CSSEGISandData / COVID-19

Novel Coronavirus (COVID-19) Cases, provided by JHU CSSE
https://systems.jhu.edu/research/public-health/ncov/
29.12k stars 18.39k forks source link

Problematic to parse daily data #1199

Open mok0 opened 4 years ago

mok0 commented 4 years ago

I have parsed the data from the daily .csv files incsse_covid_19_data/csse_covid_19_daily_reports and found a ton of problems.

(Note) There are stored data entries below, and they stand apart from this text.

/-- A pull that a line reset cuts off has its reply; one whose bursts are complete stays. -/
theorem pullAnswered_keepsRequests (inv : RequestInv s) :
    RequestInv (s.pullAnswered.setRing { Ring.reset with pull := if s.cutPull.isSome then none else s.ring.pull }) := by
  cases cut : s.cutPull with
  | none =>
    rw [State.pullAnswered_none cut]
    exact ⟨inv.handed, fun x e => inv.pull x e, inv.write, inv.lineReset, inv.reply⟩
  | some x =>
    rw [State.pullAnswered_cut cut]
    have at_ := State.cutPull_pull cut
    obtain ⟨tag, slot⟩ := inv.pull x at_
    have ended : RequestInv (s.setRing { Ring.reset with pull := none }) :=
      ⟨inv.handed, fun y e => (by cases e), inv.write, inv.lineReset, inv.reply⟩
    refine RequestInv.answer ended (l := x.link) ⟨fun y e => (by cases e), fun y e => ?_, fun e => ?_⟩ ⟨.stale, []⟩
    · exact working_apart slot (by simp) (inv.write y e)
    · exact working_apart slot (by simp) (inv.lineReset _ e) rfl

theorem emptyQueue_tx {k : LinkState} {f : List Byte} (h : k.emptyQueue.tx = .sending .reply f) : k.tx = .sending .reply f := by
  unfold LinkState.emptyQueue at h
  dsimp only at h
  split at h
  · cases h
  · exact h

theorem cleared_keepsRequests (inv : RequestInv s) : RequestInv s.cleared := by
  obtain ⟨handed, pull, write, lineReset, reply⟩ := pullAnswered_keepsRequests inv
  have slot (l : Link) : (s.cleared.link l).slot = (s.pullAnswered.link l).slot := by
    rw [State.cleared_link]
    rfl
  refine ⟨fun l tag kind i e => handed l tag kind i ((slot l).symm.trans e), fun x e => ?_, fun x e => ?_, fun l e => ?_,
    fun l f e => ?_⟩
  · rw [slot]
    exact pull x e
  · have store : s.pullAnswered.store = s.store := by
      unfold State.pullAnswered
      split <;> rfl
    rw [slot]
    rw [State.cleared_write] at e
    exact write x (by rw [State.setRing_store, store, e])
  · have same : s.pullAnswered.lineReset = s.lineReset := by
      unfold State.pullAnswered
      split <;> rfl
    rw [slot]
    rw [State.cleared_lineReset] at e
    exact lineReset l (by rw [State.setRing_lineReset, same, e])
  · rw [slot]
    rw [State.cleared_link] at e
    exact reply l f (emptyQueue_tx e)

theorem RequestInv.begun (h : RequestInv s) {l : Link} {tag : Nat} (slot : (s.link l).slot = .inFlight tag 0x1C .working) :
    RequestInv (s.setLineReset (some l)) := by
  refine ⟨h.handed, h.pull, h.write, fun m e => ?_, h.reply⟩
  obtain rfl := Option.some.inj e
  exact ⟨tag, slot⟩

theorem takeLineReset_keepsRequests (l : Link) : KeepsRequests l 0x1C (State.takeLineReset l) := by
  intro s tag inv free slot
  have begun : State.takeLineReset l s = (s.clearLine.setLineReset (some l), none) := rfl
  rw [State.handle_begun begun, State.clearLine_eq]
  have cleared := (cleared_keepsRequests inv).quiet (Still.of_stores (s.cleared.raiseAll_stores s.resetNotices)).quiet
  have mine : (((s.cleared.raiseAll s.resetNotices)).link l).slot = .inFlight tag 0x1C .working := by
    rw [(Still.of_stores (s.cleared.raiseAll_stores s.resetNotices)).quiet.slot, State.cleared_link]
    show (s.pullAnswered.link l).slot = _
    cases cut : s.cutPull with
    | none => rw [State.pullAnswered_none cut, slot]
    | some x =>
      rw [State.pullAnswered_cut cut, State.answer_link_ne _ _ _ _ (free.pull x (State.cutPull_pull cut)), slot]
  exact cleared.begun mine

/-! ### The part -/

theorem powerOn_stored (s : State) : Stored s s.powerOn := by
  have link (l : Link) : s.powerOn.link l = State.reset.link l := rfl
  refine ⟨⟨fun _ => storeInv_reset, fun _ => ringInv_reset, fun _ => catalogueInv_reset, fun _ l => ?_, fun _ => Memory.ofCells_wf _⟩,
    fun _ => ?_⟩
  · rw [link]
    cases l <;> exact linkInv_reset _
  · obtain ⟨handed, pull, write, lineReset, reply⟩ := requestInv_reset
    exact ⟨handed, pull, write, lineReset, reply⟩

theorem lowerReset_stored (s : State) : Stored s s.lowerReset := by
  have link (l : Link) : s.lowerReset.link l = (s.link l).silence := Links.get_map LinkState.silence s.links l
  refine ⟨⟨id, id, id, fun h l => ?_, id⟩, fun inv => ⟨fun l tag kind i e => ?_, fun x e => ?_, fun x e => ?_, fun l e => ?_,
    fun l f e => ?_⟩⟩
  · rw [link]
    exact (h l).silence
  · rw [link] at e
    exact inv.handed l tag kind i e
  · rw [link]
    exact inv.pull x e
  · rw [link]
    exact inv.write x e
  · rw [link]
    exact inv.lineReset l e
  · rw [link] at e
    cases e

end Work

/-! ### Every command -/

section

variable {s t : State}

theorem arbiterGrant_stored (e : execArbiterGrant s = .next t) : Stored s t := by
  unfold execArbiterGrant at e
  repeat' split at e
  · cases e
    exact (Still.refl s).stored
  · cases e
  · exact event_stored e fun u => (Still.of_stores (u.setArbiter_stores _)).stored
  · exact event_stored e fun u => (Still.refl u).stored

theorem event_still {f : State → State} (e : event f s = .next t) (still : ∀ s, Still s (f s)) : Stored s t :=
  event_stored e fun u => (still u).stored

theorem exec_stored (i : Instr) (e : exec i s = .next t) : Stored s t := by
  cases i
  case powerOnReset => cases e; exact powerOn_stored s
  case resetAsserted => cases e; exact lowerReset_stored s
  case arbiterGrant => exact arbiterGrant_stored e
  case artWrite v h o d => exact request_stored rfl (State.artWrite_kept v.link h o d) (artWrite_keepsRequests v.link h o d) e
  case swathPull v q o => exact request_stored rfl (State.swathPull_kept v.link q o) (swathPull_keepsRequests v.link q o) e
  case lineReset v => exact request_stored rfl (takeLineReset_kept v.link) (takeLineReset_keepsRequests v.link) e
  case artWriteComplete => exact event_stored e artWriteComplete_stored
  case swathPullComplete => exact event_stored e pullComplete_stored
  case lineResetComplete => exact event_stored e completeLineReset_stored
  case frameReceived l b =>
    exact event_stored (f := fun u => u.onLink l (LinkState.receive l b)) e fun u => ⟨onLink_kept l _ fun _ h => h.receive l b, fun h => receive_keepsRequests h l b⟩
  case frameAbandoned l c => exact event_stored (f := fun u => u.onLink l (LinkState.abandon c)) e fun u => onLink_stored l (fun _ h => h.abandon c) fun k => abandon_slot k c
  case frameSent l => exact event_stored (f := fun u => u.onLink l (LinkState.sent)) e fun u => ⟨onLink_kept l _ fun _ h => h.sent, fun h => sent_keepsRequests h l⟩
  case linkReset l =>
    exact event_stored (f := fun u => u.onLink l (LinkState.broken l)) e fun u => ⟨onLink_kept l _ fun _ _ => .broken l, fun h => broken_keepsRequests h l⟩
  case breakEnd l => exact event_stored (f := fun u => u.onLink l (LinkState.breakEnded)) e fun u => onLink_stored l (fun _ h => h.breakEnded) breakEnded_slot
  case startSymbol l => exact event_stored (f := fun u => u.onLink l (LinkState.start)) e fun u => onLink_stored l (fun _ h => h.start) start_slot
  case blinkTimerExpiry o =>
    exact event_still (f := fun u => u.setIndicators (upd u.indicators o u.indicators[o].expire)) e fun u => .of_stores rfl
  case catalogueSet v b c => exact request_still e rfl fun u => u.catalogueSet_still b c
  case catalogueRemove v b => exact request_still e rfl fun u => u.catalogueRemove_still b
  case artOpen v f p w h d b c => exact request_still e rfl fun u => u.artOpen_still f p w h d b c
  case artSeal v h c => exact request_still e rfl fun u => u.artSeal_still h c
  case artFree v h => exact request_still e rfl fun u => u.artFree_still h
  case swathRelease v q => exact request_still e rfl fun u => u.swathRelease_still q
  case printEndAbort v => exact request_still e rfl State.printEndAbort_still
  case verifyPassStart => exact event_still e State.passStart_still
  case verifyPassEnd => exact event_still e State.passEnd_still
  case burstComplete => exact event_still e State.burstComplete_still
  case swathUnitBegin => exact event_still e State.swathUnitBegin_still
  case swathUnitEnd => exact event_still e State.swathUnitEnd_still
  case platenDeclare v p x => exact request_still e rfl fun u => .of_calmer (u.platenDeclare_calmer p x)
  case jamConfirm v p x => exact request_still e rfl fun u => .of_calmer (u.jamConfirm_calmer p x)
  case serviceOut v p => exact request_still e rfl fun u => .of_calmer (u.serviceOut_calmer p)
  case serviceIn v p => exact request_still e rfl fun u => .of_calmer (u.serviceIn_calmer p)
  case printEndOk v => exact request_still e rfl fun u => .of_calmer u.printEndOk_calmer
  case cureSample v p z => exact request_still e rfl fun u => .of_calmer (u.cureSample_calmer p z)
  case arrive g => exact event_still e fun u => .of_calmer (u.arrive_calmer g)
  case pressStart => exact event_still e fun u => .of_calmer u.pressStart_calmer
  case sprayStart => exact event_still e fun u => .of_calmer u.sprayStart_calmer
  case printSessionOpen => exact event_still e fun u => .of_calmer u.sessionOpen_calmer
  case emergencyStopAsserted =>
    exact signal_stored (drive := fun i => { i with estop := i.estop.drive true }) e fun u =>
      (Still.of_seen u.emergencyStop_seen).stored
  case emergencyStopReleased =>
    exact signal_stored (drive := fun i => { i with estop := i.estop.drive false }) e fun u =>
      (Still.of_seen u.emergencyRelease_seen).stored
  case pressClosed =>
    exact signal_stored (drive := fun i => { i with pressClosed := i.pressClosed.drive true }) e fun u =>
      (Still.of_seen u.pressClosed_seen).stored
  case pressOpen =>
    exact signal_stored (drive := fun i => { i with pressOpen := i.pressOpen.drive true }) e fun u =>
      (Still.of_seen u.pressOpened_seen).stored
  case orderPost | lineAmend | orderHold | orderRelease | orderCancel | orderRetire | shelfExport | shelfImport | shelfDrop
      | shelve | unshelve | garmentLoad | garmentAssign | loadClear | unloadGood | unloadSpoil | noticeMaskSet =>
    exact request_still e rfl fun u => .of_stores (by simp)
  case catalogueGet | classSet | classGet | paletteSet | paletteGet | overlaySet | overlayGet | rateTableSet | rateTableGet
      | shelfPermitSet | powerFlagClear | indicatorSet | read | lineResume | stationHold | stationRelease =>
    exact request_still e rfl fun u => .of_seen (by simp)
  case moveStart | moveTimeout | bandUnitBegin | bandUnitEnd | band | sprayEnd | zoneValveClose | zonePulseReload
      | zoneChannelExhausted | dwellExpiry | closeTimeout | openTimeout | staleTimerExpiry =>
    exact event_still e fun u => .of_seen (by simp)

theorem Stored.trans {u : State} (a : Stored s t) (b : Stored t u) : Stored s u := ⟨a.1.trans b.1, b.2 ∘ a.2⟩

Many countries have varying names, for example "Republic of the Congo" and "Congo (Brazzaville)" both appear, although it's the same country, and South Korea appears as both "Republic of Korea" and "Korea, South". There are many instances of this, as well as misspelling of country names ("Cabo Verde").

Dates appear in 3 different formats , 1/22/2020, 2020-03-20T14:43:04, and 1/30/20 16:00.

I suggest you add the ISO3166 ALPHA-3 country codes so the data is easily interpretable, and also use a standard date format that is easier to parse... the ISO format 2020-03-20T14:43:04 used some of the time is fine.

Thanks for your great work, it is a huge amount of work and much appreciated!

mok0 commented 4 years ago

This issue is related to #1125 but that one does not mention the date formatting problem.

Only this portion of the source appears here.